**Material shown:**
▬▬▬

-- ==== Sys2Proof/Decode.lean ====
section
/-!
DEFINITION. Reading the wire formats back, and writing them: the cells, bytes and frames from pin events
(spec/30_encoding.md R50 to R56), the bytes of a frame by their position in it (R57 to R71), the frame shapes (R74), and
the words of spec/opcode_table.json. A byte means what its POSITION makes it mean (R63, R71), so the readers are indexed
by `Slot`; each is total and rejects by name. The operations (the table's CALL rows) have no code of any kind (D27):
their slot is `call` and they encode to nothing. The encoder stands after the decoder.
-/

namespace Sys2Proof

open Sys2Proof.Machine

/-- The position a wire format stands in. -/
inductive Slot where
  /-- A bit cell (R51). -/
  | bitCell
  /-- An ACK cell (R52). -/
  | ackCell
  /-- START or STOP (R54, R55). -/
  | edgeCell
  /-- The nine cells of a byte (R53). -/
  | byteCells
  /-- A whole frame as events (R56). -/
  | frame
  /-- The first byte of a frame (R57). -/
  | address
  /-- The second byte of a frame (R58). -/
  | control
  /-- A command after control byte `0x00` (R59 to R64). -/
  | command
  /-- The three bytes of a position (R65). -/
  | position
  /-- A data byte after control byte `0x40` (R66). -/
  | data
  /-- Item `k` of the initialisation sequence, `k` from 1 to 11 (R68). -/
  | initItem (k : Nat)
  /-- The bytes of a whole frame (R74). -/
  | shape
  /-- An operation: no code (D27). -/
  | call
deriving DecidableEq, Repr

/-- Why a reader rejects. -/
inductive DecodeError where
  /-- Fewer events or bytes than the format has. -/
  | truncated
  /-- The events are no cell of this slot. -/
  | notThisCell
  /-- Bit 0 of an address byte is set: a read, which the block never emits (R57, R70). -/
  | readAddress
  /-- A control byte other than `0x00` and `0x40` (R58, R70). -/
  | badControl
  /-- No command of R59 to R64 begins with this byte. -/
  | unknownCommand
  /-- Not the bytes of this item of the initialisation sequence (R68). -/
  | notThisItem
  /-- No frame shape of R74. -/
  | notAShape
  /-- No row of the opcode table has this word. -/
  | unassignedWord
deriving DecidableEq, Repr

/-- The bits of a byte in wire order, most significant first, as a byte (R33, R53). -/
def byteOfBits (bits : List Bool) : Byte :=
  bits.foldl (fun acc b => (acc <<< 1) ||| (if b then 1#8 else 0#8)) 0#8

/-! ### Events -/

/-- A bit cell at the head of the events (R51). -/
def readBitCell : List Event → Except DecodeError (Bool × List Event)
  | .sdaHigh :: .delay _ :: .sclHigh :: .delay _ :: .sclLow :: rest => .ok (true, rest)
  | .sdaLow :: .delay _ :: .sclHigh :: .delay _ :: .sclLow :: rest => .ok (false, rest)
  | _ => .error .notThisCell

/-- An ACK cell at the head of the events, and the mode whose cell it is (R52). -/
def readAckCell : List Event → Except DecodeError (AckMode × List Event)
  | .sdaIn :: .delay _ :: .sclHigh :: .delay _ :: .sclLow :: .sdaOut :: rest => .ok (.release, rest)
  | .sdaLow :: .delay _ :: .sclHigh :: .delay _ :: .sclLow :: rest => .ok (.driveLow, rest)
  | .delay _ :: .sclHigh :: .delay _ :: .sclLow :: rest => .ok (.holdLast, rest)
  | _ => .error .notThisCell

/-- A START at the head of the events (R54). -/
def readStart : List Event → Except DecodeError (List Event)
  | .sdaHigh :: .sclHigh :: .sdaOut :: .sclOut :: .delay _ :: .sdaLow :: .delay _ :: .sclLow :: rest => .ok rest
  | _ => .error .notThisCell

/-- A STOP at the head of the events (R55). -/
def readStop : List Event → Except DecodeError (List Event)
  | .sdaLow :: .delay _ :: .sclHigh :: .delay _ :: .sdaHigh :: .sdaIn :: .sclIn :: rest => .ok rest
  | _ => .error .notThisCell

/-- `n` bit cells (R53). -/
def readBits : Nat → List Event → Except DecodeError (List Bool × List Event)
  | 0, es => .ok ([], es)
  | n + 1, es =>
    match readBitCell es with
    | .error e => .error e
    | .ok (b, rest) =>
      match readBits n rest with
      | .error e => .error e
      | .ok (bs, rest') => .ok (b :: bs, rest')

/-- A byte: eight bit cells and an ACK cell (R53). -/
def readByte (es : List Event) : Except DecodeError (Byte × List Event) :=
  match readBits 8 es with
  | .error e => .error e
  | .ok (bits, rest) =>
    match readAckCell rest with
    | .error e => .error e
    | .ok (_, rest') => .ok (byteOfBits bits, rest')

/-- Bytes up to the STOP, at most `fuel` of them (R56). -/
def readBytesToStop : Nat → List Event → Except DecodeError (List Byte × List Event)
  | 0, _ => .error .truncated
  | fuel + 1, es =>
    match readStop es with
    | .ok rest => .ok ([], rest)
    | .error _ =>
      match readByte es with
      | .error e => .error e
      | .ok (b, rest) =>
        match readBytesToStop fuel rest with
        | .error e => .error e
        | .ok (bs, rest') => .ok (b :: bs, rest')

/-- The 7-bit address of an address byte (R57). -/
def readAddress (b : Byte) : Except DecodeError (BitVec 7) :=
  if b.getLsbD 0 then .error .readAddress else .ok ((b >>> 1).setWidth 7)

/-- The control byte (R58). -/
def readControl (b : Byte) : Except DecodeError Control :=
  if b = 0x00#8 then .ok .command else if b = 0x40#8 then .ok .data else .error .badControl

/-- A frame's bytes as the FRAME row: address byte, control byte, payload (R56). -/
def frameOfBytes : List Byte → Except DecodeError Instr
  | a :: c :: payload =>
    match readAddress a with
    | .error e => .error e
    | .ok addr =>
      match readControl c with
      | .error e => .error e
      | .ok ctl => .ok (.frame addr ctl payload)
  | _ => .error .truncated

/-- The wire format of a slot of events, and the events after it (R50). -/
def decodeEvents (slot : Slot) (es : List Event) : Except DecodeError (Instr × List Event) :=
  match slot with
  | .bitCell =>
    match readBitCell es with
    | .error e => .error e
    | .ok (b, rest) => .ok (if b then .bit1 else .bit0, rest)
  | .ackCell =>
    match readAckCell es with
    | .error e => .error e
    | .ok (.release, rest) => .ok (.ackRelease, rest)
    | .ok (.driveLow, rest) => .ok (.ackDriveLow, rest)
    | .ok (.holdLast, rest) => .ok (.ackHoldLast, rest)
  | .edgeCell =>
    match readStart es with
    | .ok rest => .ok (.startCell, rest)
    | .error _ =>
      match readStop es with
      | .ok rest => .ok (.stopCell, rest)
      | .error e => .error e
  | .byteCells =>
    match readByte es with
    | .error e => .error e
    | .ok (v, rest) => .ok (.byteCells v, rest)
  | .frame =>
    match readStart es with
    | .error e => .error e
    | .ok rest =>
      match readBytesToStop (rest.length + 1) rest with
      | .error e => .error e
      | .ok (bs, rest') =>
        match frameOfBytes bs with
        | .error e => .error e
        | .ok i => .ok (i, rest')
  | _ => .error .notThisCell

/-! ### Bytes -/

/-- Item bytes at the head of the bytes. -/
def readItem (item bs : List Byte) (i : Instr) : Except DecodeError (Instr × List Byte) :=
  if bs.take item.length = item then .ok (i, bs.drop item.length) else .error .notThisItem

/-- A command byte, with its value byte where it has one (R59 to R64, R71). -/
def readCommand : List Byte → Except DecodeError (Instr × List Byte)
  | [] => .error .truncated
  | c :: rest =>
    if c = 0xAE#8 then .ok (.displayOff, rest)
    else if c = 0xAF#8 then .ok (.displayOn, rest)
    else if c = 0x81#8 then
      match rest with
      | [] => .error .truncated
      | v :: rest' => .ok (.cmdContrast v, rest')
    else if isPageByte c then .ok (.setPage (c.setWidth 3), rest)
    else if isColLowByte c then .ok (.setColLow (c.setWidth 4), rest)
    else if isColHighByte c then .ok (.setColHigh (c.setWidth 4), rest)
    else .error .unknownCommand

/-- The three bytes of a position (R65). -/
def readPosition : List Byte → Except DecodeError (Instr × List Byte)
  | p :: l :: h :: rest =>
    if isPageByte p && isColLowByte l && isColHighByte h then
      .ok (.positionTriplet (p.setWidth 3) (l.setWidth 4) (h.setWidth 4), rest)
    else .error .unknownCommand
  | _ => .error .truncated

/-- The wire format of a slot of bytes, and the bytes after it (R57 to R68). -/
def decodeBytes (cfg : Config) (slot : Slot) (bs : List Byte) : Except DecodeError (Instr × List Byte) :=
  match slot with
  | .address =>
    match bs with
    | [] => .error .truncated
    | b :: rest =>
      match readAddress b with
      | .error e => .error e
      | .ok a => .ok (.addrByte a, rest)
  | .control =>
    match bs with
    | [] => .error .truncated
    | b :: rest =>
      match readControl b with
      | .error e => .error e
      | .ok .command => .ok (.ctrlCmd, rest)
      | .ok .data => .ok (.ctrlData, rest)
  | .command => readCommand bs
  | .position => readPosition bs
  | .data =>
    match bs with
    | [] => .error .truncated
    | d :: rest => .ok (.dataByte d, rest)
  | .initItem 1 => readItem [displayOffByte] bs .initDisplayOff
  | .initItem 2 => readItem (itemMuxRatio cfg) bs .initMuxRatio
  | .initItem 3 => readItem (itemDisplayOffset cfg) bs .initDisplayOffset
  | .initItem 4 =>
    match bs with
    | c :: f :: rest => if c = cfg.opcClkDiv then .ok (.initClockDivide f, rest) else .error .notThisItem
    | _ => .error .truncated
  | .initItem 5 => readItem cfg.seqCpEn bs .initChargePumpEnableSeq
  | .initItem 6 => readItem cfg.seqRemap bs .initSegComRemap
  | .initItem 7 => readItem (itemChargePump cfg) bs .initChargePump
  | .initItem 8 => readItem [displayOnByte] bs .initDisplayOn
  | .initItem 9 => readItem (itemAddressingMode cfg) bs .initAddressingMode
  | .initItem 10 =>
    match bs with
    | c :: p :: rest => if c = cfg.opcPrechg then .ok (.initPrecharge p, rest) else .error .notThisItem
    | _ => .error .truncated
  | .initItem 11 => readItem (itemVcomhDeselect cfg) bs .initVcomhDeselect
  | _ => .error .unassignedWord

/-! ### Frame shapes -/

/-- Where `refreshFrequency` stands in `INIT_BODY` (R68). -/
def initRfAt : Nat := 6

/-- Where `preChargePeriod` stands in `INIT_BODY` (R68). -/
def initPcAt (cfg : Config) : Nat := 13 + cfg.seqCpEn.length + cfg.seqRemap.length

▬▬▬

**Exercise description:**
Using the data above, reproduce exactly the lines between those holding "def readAddress (b" and "else .bit0, rest)", inclusive, and no others.

**Task answer:**
def readAddress (b : Byte) : Except DecodeError (BitVec 7) :=
  if b.getLsbD 0 then .error .readAddress else .ok ((b >>> 1).setWidth 7)

/-- The control byte (R58). -/
def readControl (b : Byte) : Except DecodeError Control :=
  if b = 0x00#8 then .ok .command else if b = 0x40#8 then .ok .data else .error .badControl

/-- A frame's bytes as the FRAME row: address byte, control byte, payload (R56). -/
def frameOfBytes : List Byte → Except DecodeError Instr
  | a :: c :: payload =>
    match readAddress a with
    | .error e => .error e
    | .ok addr =>
      match readControl c with
      | .error e => .error e
      | .ok ctl => .ok (.frame addr ctl payload)
  | _ => .error .truncated

/-- The wire format of a slot of events, and the events after it (R50). -/
def decodeEvents (slot : Slot) (es : List Event) : Except DecodeError (Instr × List Event) :=
  match slot with
  | .bitCell =>
    match readBitCell es with
    | .error e => .error e
    | .ok (b, rest) => .ok (if b then .bit1 else .bit0, rest)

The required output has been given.